What is expected:
Each line below that includes the word "match" is to be reported.

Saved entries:
◆ ◆ ◆ ◆ ◆ ◆ ◆
-- ==== Sys2Proof/Machine/Step.lean ====
section
/-! DEFINITION. One step is one instruction cycle (R80, R81). -/

namespace Sys2Proof.Machine

/-- One instruction cycle, enabled only in Running (R80, R83): fetch and decode, then either raise the fault
of the first check that fails (R200) or execute the instruction. -/
def step (s : State) : Host.Outcome State Fault Refusal :=
  match s.runState with
  | .constructed => .fault .noCycleConstructed
  | .halted => .fault .noCycleHalted
  | .faulted => .fault .noCycleFaulted
  | .running =>
    match s.fetch with
    | .instr i => exec i s
    | .raises r => .next (s.raiseFault r)

/-- `s` made to run, as its next step, the instruction whose bits are the low `nbits` of `w`. It stands for
the host's Load and Run (R244, R246), which are the only way a program comes to run (log entry 2). -/
def State.withFetchWord (s : State) (nbits w : Nat) : State := s.withFetchBytes (tableBytes nbits w)

end Sys2Proof.Machine
end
◆ ◆ ◆ ◆ ◆ ◆ ◆
Response to the task:
  match s.runState with
    match s.fetch with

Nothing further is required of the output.